Dataset excerpts:
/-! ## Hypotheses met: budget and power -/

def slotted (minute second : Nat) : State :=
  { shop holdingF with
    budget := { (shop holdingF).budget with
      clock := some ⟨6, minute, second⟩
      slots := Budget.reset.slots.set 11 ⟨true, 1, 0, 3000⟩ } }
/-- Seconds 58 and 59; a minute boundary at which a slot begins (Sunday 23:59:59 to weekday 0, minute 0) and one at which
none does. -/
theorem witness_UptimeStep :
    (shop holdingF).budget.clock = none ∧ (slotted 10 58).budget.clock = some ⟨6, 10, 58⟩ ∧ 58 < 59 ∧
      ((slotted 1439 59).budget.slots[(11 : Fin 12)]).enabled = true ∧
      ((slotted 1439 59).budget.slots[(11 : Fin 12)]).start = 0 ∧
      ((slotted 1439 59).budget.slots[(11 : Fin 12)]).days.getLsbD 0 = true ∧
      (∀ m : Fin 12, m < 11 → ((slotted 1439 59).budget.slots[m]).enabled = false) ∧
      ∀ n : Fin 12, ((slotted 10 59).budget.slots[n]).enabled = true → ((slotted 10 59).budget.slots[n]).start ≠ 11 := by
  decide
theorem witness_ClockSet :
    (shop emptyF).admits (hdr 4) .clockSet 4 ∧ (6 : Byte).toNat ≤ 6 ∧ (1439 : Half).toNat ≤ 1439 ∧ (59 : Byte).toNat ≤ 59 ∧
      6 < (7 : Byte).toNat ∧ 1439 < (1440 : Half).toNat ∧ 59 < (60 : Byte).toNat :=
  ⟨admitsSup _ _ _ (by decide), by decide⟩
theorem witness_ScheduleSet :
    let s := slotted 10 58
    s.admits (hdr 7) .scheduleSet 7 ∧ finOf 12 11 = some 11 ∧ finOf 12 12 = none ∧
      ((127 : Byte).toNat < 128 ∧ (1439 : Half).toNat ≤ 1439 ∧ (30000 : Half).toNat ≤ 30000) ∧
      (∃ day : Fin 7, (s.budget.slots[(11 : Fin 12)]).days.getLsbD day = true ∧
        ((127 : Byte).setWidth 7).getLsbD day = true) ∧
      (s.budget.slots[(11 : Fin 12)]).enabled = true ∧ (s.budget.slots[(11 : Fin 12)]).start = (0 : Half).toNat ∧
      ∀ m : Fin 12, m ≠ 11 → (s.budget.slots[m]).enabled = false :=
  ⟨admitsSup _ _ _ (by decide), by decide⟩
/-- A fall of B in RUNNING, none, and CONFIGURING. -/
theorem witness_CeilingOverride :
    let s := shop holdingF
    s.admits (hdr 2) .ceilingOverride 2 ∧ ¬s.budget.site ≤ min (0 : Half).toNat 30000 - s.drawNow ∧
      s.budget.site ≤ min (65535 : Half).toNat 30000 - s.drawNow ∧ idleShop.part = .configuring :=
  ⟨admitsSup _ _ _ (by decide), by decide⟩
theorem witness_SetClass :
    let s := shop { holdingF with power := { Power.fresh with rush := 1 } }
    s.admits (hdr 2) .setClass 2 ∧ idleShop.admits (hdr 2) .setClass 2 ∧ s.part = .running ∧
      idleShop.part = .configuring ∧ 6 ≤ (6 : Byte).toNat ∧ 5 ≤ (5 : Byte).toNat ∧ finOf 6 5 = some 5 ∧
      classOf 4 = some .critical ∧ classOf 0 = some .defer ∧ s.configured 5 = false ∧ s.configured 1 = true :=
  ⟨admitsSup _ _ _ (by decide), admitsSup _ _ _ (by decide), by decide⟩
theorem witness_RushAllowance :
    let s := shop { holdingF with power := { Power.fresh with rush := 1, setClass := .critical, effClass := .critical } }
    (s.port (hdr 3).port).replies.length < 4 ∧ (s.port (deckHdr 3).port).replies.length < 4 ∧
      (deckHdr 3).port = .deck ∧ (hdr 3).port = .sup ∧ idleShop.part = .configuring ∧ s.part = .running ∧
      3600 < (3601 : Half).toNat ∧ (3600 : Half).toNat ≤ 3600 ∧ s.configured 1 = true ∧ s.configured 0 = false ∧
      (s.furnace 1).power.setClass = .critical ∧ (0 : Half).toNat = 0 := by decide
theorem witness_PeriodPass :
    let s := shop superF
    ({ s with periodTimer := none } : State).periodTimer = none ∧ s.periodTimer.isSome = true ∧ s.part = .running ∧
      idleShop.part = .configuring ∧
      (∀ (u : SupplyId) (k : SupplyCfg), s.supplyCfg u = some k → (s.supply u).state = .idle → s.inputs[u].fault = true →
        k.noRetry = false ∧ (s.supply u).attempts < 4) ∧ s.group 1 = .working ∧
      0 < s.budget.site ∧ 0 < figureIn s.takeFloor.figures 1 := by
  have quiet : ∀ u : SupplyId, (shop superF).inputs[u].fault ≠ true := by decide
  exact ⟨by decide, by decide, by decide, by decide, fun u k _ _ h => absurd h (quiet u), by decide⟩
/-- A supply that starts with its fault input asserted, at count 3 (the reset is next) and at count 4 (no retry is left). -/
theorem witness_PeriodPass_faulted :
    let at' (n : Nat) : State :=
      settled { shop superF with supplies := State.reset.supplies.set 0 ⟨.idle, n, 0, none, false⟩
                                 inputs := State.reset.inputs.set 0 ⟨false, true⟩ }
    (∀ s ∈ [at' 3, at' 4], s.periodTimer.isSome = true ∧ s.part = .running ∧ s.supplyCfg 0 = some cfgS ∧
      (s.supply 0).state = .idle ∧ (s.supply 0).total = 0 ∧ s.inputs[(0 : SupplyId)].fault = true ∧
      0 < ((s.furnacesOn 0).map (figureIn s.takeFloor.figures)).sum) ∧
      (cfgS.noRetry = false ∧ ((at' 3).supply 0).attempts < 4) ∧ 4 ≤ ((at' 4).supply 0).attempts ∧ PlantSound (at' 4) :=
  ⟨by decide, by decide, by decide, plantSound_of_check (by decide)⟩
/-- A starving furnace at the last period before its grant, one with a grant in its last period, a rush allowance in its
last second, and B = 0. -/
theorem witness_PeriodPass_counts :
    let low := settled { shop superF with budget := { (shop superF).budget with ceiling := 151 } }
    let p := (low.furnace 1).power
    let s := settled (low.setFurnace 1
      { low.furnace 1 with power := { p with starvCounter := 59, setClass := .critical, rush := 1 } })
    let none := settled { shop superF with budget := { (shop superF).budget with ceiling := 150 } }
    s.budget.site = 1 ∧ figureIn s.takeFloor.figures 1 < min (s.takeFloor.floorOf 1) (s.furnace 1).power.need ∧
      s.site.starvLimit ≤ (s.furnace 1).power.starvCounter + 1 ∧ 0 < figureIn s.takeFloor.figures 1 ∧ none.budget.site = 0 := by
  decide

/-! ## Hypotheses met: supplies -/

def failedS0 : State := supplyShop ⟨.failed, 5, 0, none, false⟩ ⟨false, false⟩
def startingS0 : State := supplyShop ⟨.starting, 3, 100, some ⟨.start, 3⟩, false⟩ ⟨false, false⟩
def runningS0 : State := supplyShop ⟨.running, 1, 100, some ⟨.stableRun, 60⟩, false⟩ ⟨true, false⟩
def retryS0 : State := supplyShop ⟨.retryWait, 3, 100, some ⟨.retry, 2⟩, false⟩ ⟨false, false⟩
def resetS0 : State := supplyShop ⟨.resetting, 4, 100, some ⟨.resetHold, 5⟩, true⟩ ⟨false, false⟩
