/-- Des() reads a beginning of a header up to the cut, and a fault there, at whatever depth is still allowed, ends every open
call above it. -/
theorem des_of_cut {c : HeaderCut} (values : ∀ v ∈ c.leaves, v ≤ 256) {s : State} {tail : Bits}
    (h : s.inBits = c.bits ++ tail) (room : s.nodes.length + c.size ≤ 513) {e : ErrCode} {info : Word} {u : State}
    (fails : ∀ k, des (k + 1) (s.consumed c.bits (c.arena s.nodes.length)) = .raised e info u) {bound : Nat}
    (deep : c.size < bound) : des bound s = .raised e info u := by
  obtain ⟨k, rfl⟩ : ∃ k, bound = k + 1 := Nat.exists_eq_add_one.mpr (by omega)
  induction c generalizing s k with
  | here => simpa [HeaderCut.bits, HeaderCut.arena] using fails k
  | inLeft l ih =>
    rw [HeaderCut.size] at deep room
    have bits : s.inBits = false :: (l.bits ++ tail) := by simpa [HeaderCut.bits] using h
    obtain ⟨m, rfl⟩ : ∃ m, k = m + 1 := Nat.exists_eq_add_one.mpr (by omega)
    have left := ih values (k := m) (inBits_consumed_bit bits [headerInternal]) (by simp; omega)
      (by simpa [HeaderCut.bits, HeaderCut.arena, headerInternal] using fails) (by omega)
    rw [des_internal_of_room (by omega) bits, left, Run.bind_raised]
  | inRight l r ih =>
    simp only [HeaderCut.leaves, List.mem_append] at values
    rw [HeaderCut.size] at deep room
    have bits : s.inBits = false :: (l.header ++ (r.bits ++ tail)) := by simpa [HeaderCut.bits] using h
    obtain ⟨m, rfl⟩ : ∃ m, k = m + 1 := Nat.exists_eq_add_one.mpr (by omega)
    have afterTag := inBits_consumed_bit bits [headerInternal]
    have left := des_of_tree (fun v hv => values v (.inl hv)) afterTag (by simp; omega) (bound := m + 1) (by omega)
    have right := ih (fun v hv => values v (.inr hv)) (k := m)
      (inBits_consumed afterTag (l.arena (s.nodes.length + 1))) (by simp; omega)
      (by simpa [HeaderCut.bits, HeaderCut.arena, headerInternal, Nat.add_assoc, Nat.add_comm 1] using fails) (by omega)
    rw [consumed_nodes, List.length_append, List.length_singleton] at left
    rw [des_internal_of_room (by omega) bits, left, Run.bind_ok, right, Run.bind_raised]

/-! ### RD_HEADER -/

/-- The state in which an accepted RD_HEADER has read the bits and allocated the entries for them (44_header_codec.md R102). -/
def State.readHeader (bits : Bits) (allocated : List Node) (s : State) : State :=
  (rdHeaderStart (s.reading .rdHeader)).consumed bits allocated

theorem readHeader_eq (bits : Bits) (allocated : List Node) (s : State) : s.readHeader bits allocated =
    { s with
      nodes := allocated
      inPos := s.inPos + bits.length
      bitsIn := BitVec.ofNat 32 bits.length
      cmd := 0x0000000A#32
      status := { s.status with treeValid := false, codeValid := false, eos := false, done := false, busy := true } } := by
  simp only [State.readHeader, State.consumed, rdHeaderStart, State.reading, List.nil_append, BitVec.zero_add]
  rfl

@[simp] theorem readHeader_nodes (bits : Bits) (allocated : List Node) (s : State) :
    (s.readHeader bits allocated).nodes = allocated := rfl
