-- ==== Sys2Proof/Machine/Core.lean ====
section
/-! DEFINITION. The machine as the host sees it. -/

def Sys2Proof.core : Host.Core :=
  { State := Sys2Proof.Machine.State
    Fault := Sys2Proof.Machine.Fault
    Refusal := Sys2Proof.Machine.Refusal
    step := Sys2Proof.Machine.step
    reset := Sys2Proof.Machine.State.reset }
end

**Your instructions:** Return, unchanged, the run of lines above that opens with the line containing "(h : s.inBits" and closes with the line containing "have afterTag := inBits_consumed_bit". Include both.

**Answer:**
    (h : s.inBits = c.bits ++ tail) (room : s.nodes.length + c.size ≤ 513) {e : ErrCode} {info : Word} {u : State}
    (fails : ∀ k, des (k + 1) (s.consumed c.bits (c.arena s.nodes.length)) = .raised e info u) {bound : Nat}
    (deep : c.size < bound) : des bound s = .raised e info u := by
  obtain ⟨k, rfl⟩ : ∃ k, bound = k + 1 := Nat.exists_eq_add_one.mpr (by omega)
  induction c generalizing s k with
  | here => simpa [HeaderCut.bits, HeaderCut.arena] using fails k
  | inLeft l ih =>
    rw [HeaderCut.size] at deep room
    have bits : s.inBits = false :: (l.bits ++ tail) := by simpa [HeaderCut.bits] using h
    obtain ⟨m, rfl⟩ : ∃ m, k = m + 1 := Nat.exists_eq_add_one.mpr (by omega)
    have left := ih values (k := m) (inBits_consumed_bit bits [headerInternal]) (by simp; omega)
      (by simpa [HeaderCut.bits, HeaderCut.arena, headerInternal] using fails) (by omega)
    rw [des_internal_of_room (by omega) bits, left, Run.bind_raised]
  | inRight l r ih =>
    simp only [HeaderCut.leaves, List.mem_append] at values
    rw [HeaderCut.size] at deep room
    have bits : s.inBits = false :: (l.header ++ (r.bits ++ tail)) := by simpa [HeaderCut.bits] using h
    obtain ⟨m, rfl⟩ : ∃ m, k = m + 1 := Nat.exists_eq_add_one.mpr (by omega)
    have afterTag := inBits_consumed_bit bits [headerInternal]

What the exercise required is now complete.